Русская Вандея | страница 37



Прогулка в корниловском обозе по задонским степям и уменье втираться в доверие к сильным мира сего привели к тому, что этот чиновник, не имевший понятия о военном быте, об особенностях военной юстиции и совершенно чуждый казакам, по занятии Екатеринодара добровольцами, возглавил кубанское военно-судебное ведомство.

Если недалекий Сниткин свирепствовал в силу своей солдатской тупости, то достаточно разумный ст. сов. Лукин не ограничился ролью простого вешателя. Руководя, помимо суда, деятельностью судебно-следственных комиссий Кубанского края, он с особенным смаком выискивал измену, т. е. большевизм, и смешал, таким образом, в своем лице роль и председателя суда, и утонченного охранника.

Он хватал и сажал в тюрьмы тех должностных лиц, кто не саботировал при большевиках. Мой знакомый екатеринодарский адвокат П. П. Боговский был привлечен им к ответственности и затем судим за то, что в период господства Советской власти на Кубани заведывал регистрацией браков и разводов. Он точил зубы на другого моего приятеля, тюремного инспектора Н. Д. Плетнева, исполнявшего свои обязанности и при большевиках. Сестра Шкуро, г.
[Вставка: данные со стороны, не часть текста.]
theorem witness_FaultLeavesNextCommandAlone :
    ∃ t u, exec (.xlate 0) (readied 16 4096 12) = .next t
      ∧ t.responses = (readied 16 4096 12).responses ++ [respWord .notAccessible 0]
      ∧ exec (.xlate 0x1000) (readied 16 4096 12) = .next u := ⟨_, _, rfl, rfl, rfl⟩

theorem witness_StopsNameTheirCause :
    exec .alloc narrowState = .fault .noEntryCount
      ∧ exec .init ((laid 12 4096 12).setPhase .allocated) = .fault .tableNotOwned
      ∧ exec (.xlate 0) ({ readied 16 4096 12 with ptbrOwn := false }) = .fault .tableNotOwned := ⟨rfl, rfl, rfl⟩

theorem witness_ConstructOutcome :
    (State.reset.Inv ∧ State.reset.phase = .reset ∧ ValidConfig 32 1 0
        ∧ 2 ^ ((32 : BitVec 16).toNat - 0) ≤ State.reset.params.tableCap.toNat)
      ∧ (¬ ∃ k, ValidConfig 33 4096 k)
      ∧ ((capped State.reset 15).Inv ∧ (capped State.reset 15).phase = .reset ∧ ValidConfig 16 4096 12
        ∧ (capped State.reset 15).params.tableCap.toNat < 2 ^ ((16 : BitVec 16).toNat - 12)) :=
  ⟨⟨inv_reset, rfl, valid_32_1, by decide⟩, not_valid_33_4096, by decide, rfl, valid_16_4096, by decide⟩

theorem witness_StepKeepsConstructionInvariant :
    (presents (alloced 16 4096 12) 0x0300000000).Inv
      ∧ ∃ t, step (presents (alloced 16 4096 12) 0x0300000000) = .next t := ⟨by decide, _, rfl⟩

theorem witness_StepNeverStops : (presents (readied 12 4096 12) 0x04FFFFFFFF).Inv := by decide

theorem witness_LayoutRegisterInvariants :
    (failedState.Inv ∧ failedState.phase ≠ .reset)
      ∧ ((alloced 32 1 0).Inv ∧ (alloced 32 1 0).phase = .allocated)
      ∧ ((readied 12 4096 12).Inv ∧ (readied 12 4096 12).phase = .ready) :=
  ⟨⟨inv_failed, by decide⟩, ⟨inv_alloced_max, rfl⟩, inv_ready_min, rfl⟩

theorem witness_StepKeepsTableCanonical :
    oddTable.tbl.cells = [(9, 0xFFFFFFFE)] ∧ oddTable.tbl.wf oddTable.numPtes.toNat
      ∧ ∃ t, step (presents oddTable 0x0400009000) = .next t := ⟨rfl, oddTable_wf, _, rfl⟩

theorem witness_CanonicalTablesEqual :
    oddTable.tbl.wf 16 ∧ ((oddTable.tbl.write 16 9 0).write 16 9 0xFFFFFFFE).wf 16
      ∧ oddTable.tbl.fill = ((oddTable.tbl.write 16 9 0).write 16 9 0xFFFFFFFE).fill
      ∧ ∀ i < 16, oddTable.tbl.read 16 i = ((oddTable.tbl.write 16 9 0).write 16 9 0xFFFFFFFE).read 16 i := by decide

theorem witness_TableWriteThenRead :
    oddTable.tbl.wf oddTable.numPtes.toNat
      ∧ (oddTable.ptbrOwn = true ∧ 60 % 4 = 0 ∧ 60 / 4 < oddTable.numPtes.toNat)
      ∧ ∃ t, memWrite oddTable 60 0xFFFFFFFF = .ok t := ⟨oddTable_wf, by decide, _, rfl⟩

theorem witness_ParametersNeverChange :
    ∃ t, step ((capped (readied 16 4096 12) 16).withInputs [.reset]) = .next t := ⟨_, rfl⟩

theorem witness_ShiftLaws : 32 ≤ 32 ∧ lshr (0xFFFFFFFF : Word) 32 = 0 ∧ shl (1 : Word) 33 = 0 := by decide

theorem not_power_3 : ∀ k : Nat, 3 ≠ 2 ^ k
  | 0 => by decide
  | k + 1 => by rw [Nat.pow_succ]; omega

theorem witness_LogarithmIsExact :
    (1 ≤ 1 ∧ 1 ≤ 4096 ∧ log2Exact 1 = some 0) ∧ (1 ≤ 4096 ∧ 4096 ≤ 4096 ∧ log2Exact 4096 = some 12)
      ∧ (1 ≤ 3 ∧ 3 ≤ 4096 ∧ ∀ k : Nat, 3 ≠ 2 ^ k) ∧ ∀ k : Nat, 0 ≠ 2 ^ k :=
  ⟨by decide, by decide, ⟨by decide, by decide, not_power_3⟩, fun _ => (Nat.two_pow_pos _).ne⟩

end Tests
end Sys2Proof
end

/-! ## What a step writes outside the streams, and the two invariants of 10_state.md R34 and R38 -/

namespace Sys2Proof
namespace Machine

/-- From `s`, a command answered `st` makes `u` of everything but the two streams: it writes nothing, or it is ALLOC's
clean failure (41_table_alloc_init.md R133), or a construction step accepted in its one phase (60_exceptions.md R204, R205). -/
inductive CommandWrites (s : State) : Status → State → Prop
  | nothing (st : Status) : CommandWrites s st s
  | allocFailure (hp : s.phase = .laidOut) : CommandWrites s .allocFailure (s.setPhase .failed)
  | layout (a p : BitVec 16) (k : Fin 13) (hp : s.phase = .reset) :
      CommandWrites s .ok (s.latchLayout a p (computeLayout k))
  | alloc (n : Nat) (hp : s.phase = .laidOut) : CommandWrites s .ok (s.allocateTable n)
  | init (hp : s.phase = .allocated) : CommandWrites s .ok s.fillTable

@[simp] theorem State.withStreams_responses (s : State) (rs : List ResponseWord) (ts : List TraceWord) :
    (s.withStreams rs ts).responses = rs := rfl

theorem State.pushResponse_emitTrace_eq (s : State) (tr : TraceWord) (rw : ResponseWord) :
    (s.emitTrace tr).pushResponse rw = s.withStreams (s.responses ++ [rw]) (s.emitTrace tr).traces :=
  congrArg (State.pushResponse · rw) (State.emitTrace_eq s tr)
Л. Г. Лео, неоднократно жаловалась мне на свирепость этого служителя Фемиды, который держал за решеткой множество знакомых их семьи, в том числе и доктора Мееровича, и просила моей помощи для освобождения невинно заключенных.

Увы! Я и сам попал в число подозрительных.

Лукин как-то разведал о моей близости в 1917 году к Совету солдатских и рабочих депутатов Эрзерумско-го района. Этого ему оказалось достаточно, чтобы провозгласить меня «большевиком».

Мне приходилось уже думать о том, как бы унести подобру-поздорову свои ноги из Екатеринодара, где вообще царил крайне нездоровый дух, как в этом скоро убеждались все, не зараженные кондотьерски-ми замашками. Как-то раз я встретил на улице своего старого сослуживца по пехотному полку, где я тянул лямку до Академии, капитана Петрова, который не преминул поделиться со мною екатеринодарскими впечатлениями.

— Отправился я, — рассказывал он, — к дежурному генералу деникинского штаба и говорю ему: «Вы, ваше превосходительство, сзываете к себе на службу офицеров. Но позвольте предварительно узнать, за что же борется Добровольческая армия. Какова ее политическая программа?»- «А вы видели, — спрашивает он меня вместо ответа, — какой флаг развевается над нашим штабом?» — «Видел». — «Какой же?» — «Русский трехцветный». — «Это должно вам сказать все. Мы боремся за Россию». Мне оставалось только пожать плечами. Ведь под трехцветным флагом могла скрываться Россия и царско-самодержавная, и кадетско-конституционная, и буржуазно-республиканская и т. д.